-- ==== Sys2Proof/Tests/Slice0.lean ====
section
/-! SUPPORT. Tests: the well-formedness check, every command's word, one or two steps of each command, vectors of the spec's
functions, and a witness for the hypotheses of each statement. Expected values are the spec's; each group names its rules. -/

namespace Sys2Proof.Tests

open Sys2Proof.Machine

/-! ### Well-formedness and decoding (rules R74, R80) -/

/-- The one check of `wellFormed`: EXTRACT with equal destination buffers is refused, as a term and as a word. -/
theorem test_equal_destinations_refused :
    (Instr.extract 1 1 0 0).wellFormed = false ∧ decode 0x74110000 = .error .equalDestinations ∧
    (Instr.extract 1 2 0 0).wellFormed = true := by decide

/-- Family 0: HALT; LI x4, 0x012C; LUI x11, 0x41D3; BLEN x3, b1. -/
theorem test_decode_sequencer :
    decode 0b00000001_0000_0000_0000_0000_0000_0000 = .ok .halt ∧
    decode 0b00000010_0100_0000_0000_0001_0010_1100 = .ok (.li 4 0x012C) ∧
    decode 0b00000011_1011_0000_0100_0001_1101_0011 = .ok (.lui 11 0x41D3) ∧
    decode 0b00000100_0011_0001_0000_0000_0000_0000 = .ok (.blen 3 1) := by decide

/-- Family 1: B2G b1, b0, x1; G2B b2, b1, x1; PACK x5, b3; UNPK b3, x4; UNPKW b3, x4, x6. -/
theorem test_decode_bit_codec :
    decode 0b00010000_0001_0000_0001_0000_0000_0000 = .ok (.b2g 1 0 1) ∧
    decode 0b00010001_0010_0001_0001_0000_0000_0000 = .ok (.g2b 2 1 1) ∧
    decode 0b00010010_0101_0011_0000_0000_0000_0000 = .ok (.pack 5 3) ∧
    decode 0b00010011_0011_0100_0000_0000_0000_0000 = .ok (.unpk 3 4) ∧
    decode 0b00010100_0011_0100_0110_0000_0000_0000 = .ok (.unpkw 3 4 6) := by decide

/-- Family 2: DEFL b1, b0; INFL b2, b1; CADOPT b2, b0, x3, x2. -/
theorem test_decode_compression :
    decode 0b00100000_0001_0000_0000_0000_0000_0000 = .ok (.defl 1 0) ∧
    decode 0b00100001_0010_0001_0000_0000_0000_0000 = .ok (.infl 2 1) ∧
    decode 0b00100010_0010_0000_0011_0010_0000_0000 = .ok (.cadopt 2 0 3 2) := by decide

/-- Family 3: PERM b3; PERML b3, x1; SEED x1, b3. -/
theorem test_decode_permutation :
    decode 0b00110000_0011_0000_0000_0000_0000_0000 = .ok (.perm 3) ∧
    decode 0b00110001_0011_0001_0000_0000_0000_0000 = .ok (.perml 3 1) ∧
    decode 0b00110010_0001_0011_0000_0000_0000_0000 = .ok (.seed 1 3) := by decide

/-- Families 4 and 5: OPA x1; HENC b1, b0, b2, x1, x2; HDEC b2, b1, x8; CRC x3, b0. -/
theorem test_decode_opa_and_header :
    decode 0b01000000_0001_0000_0000_0000_0000_0000 = .ok (.opa 1) ∧
    decode 0b01010000_0001_0000_0010_0001_0010_0000 = .ok (.henc 1 0 2 1 2) ∧
    decode 0b01010001_0010_0001_1000_0000_0000_0000 = .ok (.hdec 2 1 8) ∧
    decode 0b01010010_0011_0000_0000_0000_0000_0000 = .ok (.crc 3 0) := by decide

/-- Family 6: VLSB x1; VFMT x2; VCAP x3, x4; VCRC b2, x11. -/
theorem test_decode_validation :
    decode 0b01100000_0001_0000_0000_0000_0000_0000 = .ok (.vlsb 1) ∧
    decode 0b01100001_0010_0000_0000_0000_0000_0000 = .ok (.vfmt 2) ∧
    decode 0b01100010_0011_0100_0000_0000_0000_0000 = .ok (.vcap 3 4) ∧
    decode 0b01100011_0010_1011_0000_0000_0000_0000 = .ok (.vcrc 2 11) := by decide

/-- Family 7: SNAP; SCAT b0, x1, x2; GATH b1, x3, x4, x5; EMBED b0, b1, b3, x1, x2; EXTRACT b2, b1, b3, x8. -/
theorem test_decode_orchestrator :
    decode 0b01110000_0000_0000_0000_0000_0000_0000 = .ok .snap ∧
    decode 0b01110001_0000_0001_0010_0000_0000_0000 = .ok (.scat 0 1 2) ∧
    decode 0b01110010_0001_0011_0100_0101_0000_0000 = .ok (.gath 1 3 4 5) ∧
    decode 0b01110011_0000_0001_0011_0001_0010_0000 = .ok (.embed 0 1 3 1 2) ∧
    decode 0b01110100_0010_0001_0011_1000_0000_0000 = .ok (.extract 2 1 3 8) := by decide

/-- The items of rule R80: unknown opcodes, a nonzero unused field, field `f`, a buffer of 4, a base of 12. -/
theorem test_illegal_words :
    decode 0x00000000 = .error .unknownOpcode ∧ decode 0x80000000 = .error .unknownOpcode ∧
    decode 0x01000001 = .error .nonzeroUnused ∧ decode 0x02010000 = .error .nonzeroUnused ∧
    decode 0x50102121 = .error .nonzeroUnused ∧ decode 0x10410000 = .error .bufferField ∧
    decode 0x5121C000 = .error .registerBase ∧ decode 0x74210C00 = .error .registerBase ∧
    decode 0x5121B000 = .ok (.hdec 2 1 11) := by decide

/-- No word fits two rows of the opcode table: any two rows differ in a bit both fix. -/
theorem test_opcode_rows_do_not_overlap :
    opcodeRows.Pairwise (fun r q => r.bits &&& q.mask ≠ q.bits &&& r.mask) := by decide

/-- Rule R84: LI32 x11, 0x41D3833A. -/
theorem test_pseudo_li32 : pseudoLI32 11 0x41D3833A = [.li 11 0x833A, .lui 11 0x41D3] := by decide

/-! ### Small states -/

/-- A running unit of the given capacities. -/
def unit (bufCap crdCap planeCap cmdCap : Nat) : State :=
  { State.resetWith { bufCap, crdCap, planeCap, cmdCap } with runState := .running }

/-- A running unit with room for the tests. -/
def base : State := unit 200 64 64 8

/-- A state with the given working plane. -/
def withPlane (s : State) (h w : Half) (l : List Byte) : State :=
  { s with ph := h, pw := w, pl := Memory.writeAll [] 0 l }

/-- A reading of the state after a command. -/
def after {α : Type} (i : Instr) (s : State) (view : State → α) : Option α :=
  match exec i s with
  | .next t => some (view t)
  | .fault _ | .refused _ => none

/-- What a fault leaves: run state, code, the two information words. -/
def faultOf (s : State) : RunState × Byte × DWord × DWord := (s.runState, s.ecode, s.einfo0, s.einfo1)

/-! ### One step of each command (the examples of the command rules) -/

/-- HALT leaves `cp` (rule R271). -/
theorem test_halt : after .halt { base with cp := 5 } (fun t => (t.runState, t.cp)) = some (.done, 5) := by decide

/-- LI clears the upper half and moves on (rule R272). -/
theorem test_li :
    after (.li 4 0x012C) (base.writeReg 4 0xFFFFFFFF) (fun t => (t.readReg 4, t.cp)) = some (300, 1) := by decide

/-- LUI keeps the lower half (rule R273). -/
theorem test_lui : after (.lui 11 0x41D3) (base.writeReg 11 0x0000833A) (·.readReg 11) = some 0x41D3833A := by decide

/-- BLEN (rule R274). -/
theorem test_blen : after (.blen 3 1) (base.setBuf 1 [7, 8, 9]) (·.readReg 3) = some 3 := by decide

/-- B2G of "hi" at width 3; the destination may be the source (rule R106). -/
theorem test_b2g :
    after (.b2g 0 0 1) ((base.setBuf 0 [0x68, 0x69]).writeReg 1 3) (·.readBuf 0) = some [0, 5, 5, 4, 6, 0] := by decide

/-- B2G: bits 31 to 4 of the width count (rule R106). -/
theorem test_b2g_wide_width :
    after (.b2g 1 0 1) (base.writeReg 1 0x101) faultOf = some (.faulted, 1, 0x101, 0) := by decide

/-- G2B appends one zero byte, and ignores the bits above the width (rule R107). -/
theorem test_g2b :
    after (.g2b 2 1 1) ((base.setBuf 1 [0, 0xFD, 5, 4, 6, 0]).writeReg 1 3) (·.readBuf 2) = some [0x68, 0x69, 0] := by
  decide

/-- PACK uses bit 0 of each element (rule R108). -/
theorem test_pack :
    after (.pack 5 3) (base.setBuf 3 [0, 0, 1, 1, 0, 3, 0, 0, 1]) (·.readReg 5) = some 300 := by decide

/-- PACK of 33 elements (rule R108). -/
theorem test_pack_too_wide :
    after (.pack 5 3) (base.setBuf 3 (List.replicate 33 1)) faultOf = some (.faulted, 4, 33, 32) := by decide

/-- UNPK of 300 (rule R109). -/
theorem test_unpk :
    after (.unpk 3 4) (base.writeReg 4 300) (·.readBuf 3) = some [0, 0, 1, 1, 0, 1, 0, 0, 1] := by decide

/-- UNPKW of 300 at width 4 loses the rest (rule R110). -/
theorem test_unpkw :
    after (.unpkw 3 4 6) ((base.writeReg 4 300).writeReg 6 4) (·.readBuf 3) = some [0, 0, 1, 1] := by decide

/-- UNPKW of more than 32 bits (rule R110). -/
theorem test_unpkw_range :
    after (.unpkw 3 4 6) (base.writeReg 6 33) faultOf = some (.faulted, 8, 33, 32) := by decide

/-- DEFL with a compressor given (rule R122). -/
theorem test_defl_with :
    (match deflWith storedDeflate 1 0 (base.setBuf 0 [0x68, 0x69]) with
      | .next t => some (t.readBuf 1)
      | .fault _ | .refused _ => none) = some [0x01, 0x02, 0x00, 0xFD, 0xFF, 0x68, 0x69] := by decide +kernel

/-- INFL of a stored block and of a fixed one (rules R123, R127, R133). -/
theorem test_infl :
    after (.infl 2 1) (base.setBuf 1 [0x01, 0x02, 0x00, 0xFD, 0xFF, 0x68, 0x69]) (·.readBuf 2) = some [0x68, 0x69] ∧
    after (.infl 2 1) (base.setBuf 1 [0x4B, 0x04, 0x02, 0x00]) (·.readBuf 2) = some [0x61, 0x61, 0x61, 0x61] := by
  decide +kernel

/-- INFL of a distance before the start of the output (rule R133). -/
theorem test_infl_error :
    after (.infl 2 1) (base.setBuf 1 [0x03, 0x02, 0x00]) faultOf = some (.faulted, 10, 3, 0) := by decide +kernel

/-- CADOPT without a request does not consult the compressor; the request may be the flag's register (rule R124). -/
theorem test_cadopt :
    after (.cadopt 2 0 3 3) ((base.setBuf 0 [1, 2]).writeReg 3 0xFFFFFFFE) (fun t => (t.readBuf 2, t.readReg 3)) =
      some ([1, 2], 0) := by decide

/-- CADOPT with a compressor that shortens 64 bytes of 0x41 to 6 (rule R124). -/
theorem test_cadopt_with :
    (match cadoptWith (fun _ => [0x73, 0x74, 0xA4, 0x0C, 0x00, 0x00]) 2 0 3 2
        ((base.setBuf 0 (List.replicate 64 0x41)).writeReg 2 1) with
      | .next t => some (t.readBuf 2, t.readReg 3)
      | .fault _ | .refused _ => none) = some ([0x73, 0x74, 0xA4, 0x0C, 0x00, 0x00], 1) := by decide

/-- PERM of a 3 by 4 plane under "abc" (rule R174). -/
theorem test_perm :
    after (.perm 3) (({ base with ph := 3, pw := 4 } : State).setBuf 3 [0x61, 0x62, 0x63]) (·.coords) =
      some [⟨0, 3⟩, ⟨1, 2⟩, ⟨1, 3⟩, ⟨2, 3⟩, ⟨2, 2⟩, ⟨2, 0⟩, ⟨0, 0⟩, ⟨1, 0⟩, ⟨0, 2⟩, ⟨0, 1⟩, ⟨1, 1⟩, ⟨2, 1⟩] := by
  decide +kernel

/-- PERML of a 2 by 2 plane without a password, three coordinates (rules R161, R177). -/
theorem test_perml :
    after (.perml 3 1) (({ base with ph := 2, pw := 2 } : State).writeReg 1 3) (·.coords) =
      some [⟨0, 0⟩, ⟨0, 1⟩, ⟨1, 0⟩] := by decide

/-- SEED of "abc" and of the empty buffer (rule R176). -/
theorem test_seed :
    after (.seed 1 3) (base.setBuf 3 [0x61, 0x62, 0x63]) (·.readReg 1) = some 0xF20015AD ∧
    after (.seed 1 3) base (·.readReg 1) = some 0x7852B855 := by decide +kernel

/-- OPA of four pixels at depth 2, the last correction discarded (rule R192). -/
theorem test_opa :
    after (.opa 1) ({ withPlane (base.writeReg 1 2) 1 4 [103, 97, 4, 3] with
      rf := Memory.writeAll [] 0 [100, 100, 1, 0] } : State) (fun t => t.pl.readAll 5) = some [99, 101, 0, 3, 0] := by
  decide

/-- OPA: the depth is checked before the plane (rule R192). -/
theorem test_opa_order :
    after (.opa 1) ({ base with ph := 100, pw := 100 } : State) faultOf = some (.faulted, 1, 0, 0) ∧
    after (.opa 1) (({ base with ph := 100, pw := 100 } : State).writeReg 1 8) faultOf =
      some (.faulted, 8, 10000, 64) := by decide

/-- HENC of "hi", filename "a", depth 2: frame (c) of rule R209. -/
theorem test_henc :
    after (.henc 1 0 2 1 2) (((base.setBuf 0 [0x68, 0x69]).setBuf 2 [0x61]).writeReg 1 2) (·.readBuf 1) =
      some [0, 1, 0, 0, 0, 0, 1, 1, 0, 0, 1, 0, 0, 0, 0, 0, 0, 0, 1, 0, 0, 0, 0, 1, 1, 0, 0, 0, 0, 1, 1, 0, 1, 0, 1, 0, 1, 0,
        1, 0, 1, 0, 0, 1, 1, 0, 0, 1, 0, 0, 1, 0, 0, 0, 1, 1, 0, 1, 1] := by decide +kernel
-.-.-
**Work instruction:** From the records above, reproduce exactly the lines from the one with "command rules) -/" to the one with "after (.b2g 0", both included, and no others.

**Answer to this task:**
/-! ### One step of each command (the examples of the command rules) -/

/-- HALT leaves `cp` (rule R271). -/
theorem test_halt : after .halt { base with cp := 5 } (fun t => (t.runState, t.cp)) = some (.done, 5) := by decide

/-- LI clears the upper half and moves on (rule R272). -/
theorem test_li :
    after (.li 4 0x012C) (base.writeReg 4 0xFFFFFFFF) (fun t => (t.readReg 4, t.cp)) = some (300, 1) := by decide

/-- LUI keeps the lower half (rule R273). -/
theorem test_lui : after (.lui 11 0x41D3) (base.writeReg 11 0x0000833A) (·.readReg 11) = some 0x41D3833A := by decide

/-- BLEN (rule R274). -/
theorem test_blen : after (.blen 3 1) (base.setBuf 1 [7, 8, 9]) (·.readReg 3) = some 3 := by decide

/-- B2G of "hi" at width 3; the destination may be the source (rule R106). -/
theorem test_b2g :
    after (.b2g 0 0 1) ((base.setBuf 0 [0x68, 0x69]).writeReg 1 3) (·.readBuf 0) = some [0, 5, 5, 4, 6, 0] := by decide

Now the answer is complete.